Begin at the line containing "rcases ih h with h | h" in the data below and go on through the line containing "written elsewhere. -/", repeating each line exactly; include both ends and no other line.

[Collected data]

☆ ☆ ☆ ☆ ☆

-- ==== Sys2Proof/Laws/Memory.lean ====
section
/-! SUPPORT. `MEM`: read after write, and that every memory operation keeps the canonical form. -/

namespace Sys2Proof.Laws

open Sys2Proof.Machine

/-! ### Read after write -/

@[simp] theorem lookup_nil (a : Nat) : lookup [] a = none := rfl

theorem lookup_insertCell (m : List Host.Cell) (a k : Nat) (b : Byte) :
    lookup (insertCell m a b) k = if k = a then some b else lookup m k := by
  induction m with
  | nil => simp [insertCell, lookup, eq_comm]
  | cons c m ih =>
    obtain ⟨x, y⟩ := c
    simp only [insertCell]
    split
    · simp only [lookup]; split <;> simp_all [eq_comm]
    · split
      · subst_vars; simp only [lookup]; split <;> simp_all [eq_comm]
      · simp only [lookup, ih]
        by_cases hk : k = a
        · subst hk; simp [eq_comm, *]
        · simp [hk]

theorem lookup_insertBytes (bs : List Byte) (m : List Host.Cell) (a k : Nat) :
    lookup (insertBytes m a bs) k = if a ≤ k ∧ k < a + bs.length then bs[k - a]? else lookup m k := by
  induction bs generalizing m a with
  | nil => simp [insertBytes]
  | cons b bs ih =>
    simp only [insertBytes, ih, lookup_insertCell, List.length_cons]
    by_cases h1 : a + 1 ≤ k ∧ k < a + 1 + bs.length
    · rw [if_pos h1, if_pos (by omega), show k - a = (k - (a + 1)) + 1 by omega, List.getElem?_cons_succ]
    · rw [if_neg h1]
      by_cases h2 : k = a
      · subst h2; simp
      · rw [if_neg h2, if_neg (by omega)]

/-- A byte of `MEM` after a byte sequence was written. -/
theorem byte_insertBytes (s : State) (a k : Nat) (bs : List Byte) :
    ({ s with mem := insertBytes s.mem a bs } : State).byte k
      = if a ≤ k ∧ k < a + bs.length then byteAt bs (k - a) else s.byte k := by
  simp only [State.byte, lookup_insertBytes, byteAt]
  split
  · rw [List.getD_eq_getElem?_getD, List.getElem?_eq_getElem (by omega)]; rfl
  · rfl

/-- A byte of `MEM` after one byte was written. -/
theorem byte_insertCell (s : State) (a k : Nat) (b : Byte) :
    ({ s with mem := insertCell s.mem a b } : State).byte k = if k = a then b else s.byte k := by
  simp only [State.byte, lookup_insertCell]
  split <;> rfl

/-! ### The canonical form -/

/-- The canonical form in terms of neighbours: addresses strictly rising. -/
theorem wf_cons {a : Nat} {b : Byte} {m : List Host.Cell} :
    Memory.wf ((a, b) :: m) = true ↔ (∀ c ∈ m, a < c.1) ∧ Memory.wf m = true := by
  induction m generalizing a b with
  | nil => simp [Memory.wf]
  | cons c m ih =>
    obtain ⟨x, y⟩ := c
    simp only [Memory.wf, Bool.and_eq_true, decide_eq_true_eq, ih, List.mem_cons, forall_eq_or_imp]
    constructor
    · rintro ⟨h1, h2, h3⟩
      exact ⟨⟨h1, fun c hc => Nat.lt_trans h1 (h2 c hc)⟩, h2, h3⟩
    · rintro ⟨⟨h1, _⟩, h2, h3⟩
      exact ⟨h1, h2, h3⟩

/-- The addresses listed after a write: those of before, and the written one. -/
theorem mem_insertCell {m : List Host.Cell} {a : Nat} {b : Byte} {c : Host.Cell} (h : c ∈ insertCell m a b) :
    c = (a, b) ∨ c ∈ m := by
  induction m with
  | nil => simpa [insertCell] using h
  | cons d m ih =>
    obtain ⟨x, y⟩ := d
    simp only [insertCell] at h
    split at h
    · simpa using h
    · split at h
      · rcases List.mem_cons.1 h with h | h
        · exact .inl h
        · exact .inr (List.mem_cons_of_mem _ h)
      · rcases List.mem_cons.1 h with h | h
        · exact .inr (h ▸ List.mem_cons_self)
        · exact (ih h).imp id (List.mem_cons_of_mem _)

theorem wf_insertCell {m : List Host.Cell} (h : Memory.wf m = true) (a : Nat) (b : Byte) :
    Memory.wf (insertCell m a b) = true := by
  induction m with
  | nil => rfl
  | cons c m ih =>
    obtain ⟨x, y⟩ := c
    have hc := wf_cons.1 h
    simp only [insertCell]
    split
    · refine wf_cons.2 ⟨fun d hd => ?_, h⟩
      rcases List.mem_cons.1 hd with rfl | hd
      · assumption
      · exact Nat.lt_trans ‹_› (hc.1 d hd)
    · split
      · subst_vars; exact wf_cons.2 hc
      · refine wf_cons.2 ⟨fun d hd => ?_, ih hc.2⟩
        rcases mem_insertCell hd with rfl | hd
        · show x < a; omega
        · exact hc.1 d hd

theorem wf_insertBytes (bs : List Byte) {m : List Host.Cell} (h : Memory.wf m = true) (a : Nat) :
    Memory.wf (insertBytes m a bs) = true := by
  induction bs generalizing m a with
  | nil => exact h
  | cons b bs ih => exact ih (wf_insertCell h a b) (a + 1)

/-- Every address listed after a byte sequence was written was listed before or lies in the written range. -/
theorem mem_insertBytes (bs : List Byte) {m : List Host.Cell} {a : Nat} {c : Host.Cell}
    (h : c ∈ insertBytes m a bs) : c ∈ m ∨ (a ≤ c.1 ∧ c.1 < a + bs.length) := by
  induction bs generalizing m a with
  | nil => exact .inl h
  | cons b bs ih =>
    simp only [List.length_cons]
    rcases ih h with h | h
    · rcases mem_insertCell h with rfl | h
      · right; show a ≤ a ∧ a < _; omega
      · exact .inl h
    · right; omega

/-- Writing the same byte again changes nothing. -/
theorem insertCell_insertCell (m : List Host.Cell) (a : Nat) (b : Byte) :
    insertCell (insertCell m a b) a b = insertCell m a b := by
  induction m with
  | nil => simp [insertCell]
  | cons c m ih =>
    obtain ⟨x, y⟩ := c
    by_cases h1 : a < x
    · simp [insertCell, h1]
    · by_cases h2 : a = x
      · simp [insertCell, h2]
      · simp [insertCell, h1, h2, ih]

/-- Where writing a byte changes nothing, it still changes nothing after a byte was written elsewhere. -/
theorem insertCell_settled {m : List Host.Cell} {a : Nat} {b : Byte} (h : insertCell m a b = m) {k : Nat} (hk : k ≠ a)
    (y : Byte) : insertCell (insertCell m k y) a b = insertCell m k y := by
  induction m with
  | nil => simp [insertCell] at h
  | cons c m ih =>
    obtain ⟨x, z⟩ := c
    simp only [insertCell] at h
    split at h
    · exact absurd (congrArg List.length h) (by simp)
    · split at h
      · obtain ⟨rfl, rfl⟩ : a = x ∧ b = z := by simpa using h
        rcases Nat.lt_or_gt_of_ne hk with hlt | hgt
        · simp [insertCell, hlt, Nat.lt_asymm hlt, Nat.ne_of_gt hlt]
        · simp [insertCell, Nat.lt_asymm hgt, hk]
      · have hm : insertCell m a b = m := by simpa using h
        simp only [insertCell]
        split
        · simp_all [insertCell, show ¬ a < k by omega, show a ≠ k from hk.symm]
        · split
          · subst_vars; simp_all [insertCell]
          · simp_all [insertCell]

end Sys2Proof.Laws
end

☆ ☆ ☆ ☆ ☆

__Exercise solution__:
    rcases ih h with h | h
    · rcases mem_insertCell h with rfl | h
      · right; show a ≤ a ∧ a < _; omega
      · exact .inl h
    · right; omega

/-- Writing the same byte again changes nothing. -/
theorem insertCell_insertCell (m : List Host.Cell) (a : Nat) (b : Byte) :
    insertCell (insertCell m a b) a b = insertCell m a b := by
  induction m with
  | nil => simp [insertCell]
  | cons c m ih =>
    obtain ⟨x, y⟩ := c
    by_cases h1 : a < x
    · simp [insertCell, h1]
    · by_cases h2 : a = x
      · simp [insertCell, h2]
      · simp [insertCell, h1, h2, ih]

/-- Where writing a byte changes nothing, it still changes nothing after a byte was written elsewhere. -/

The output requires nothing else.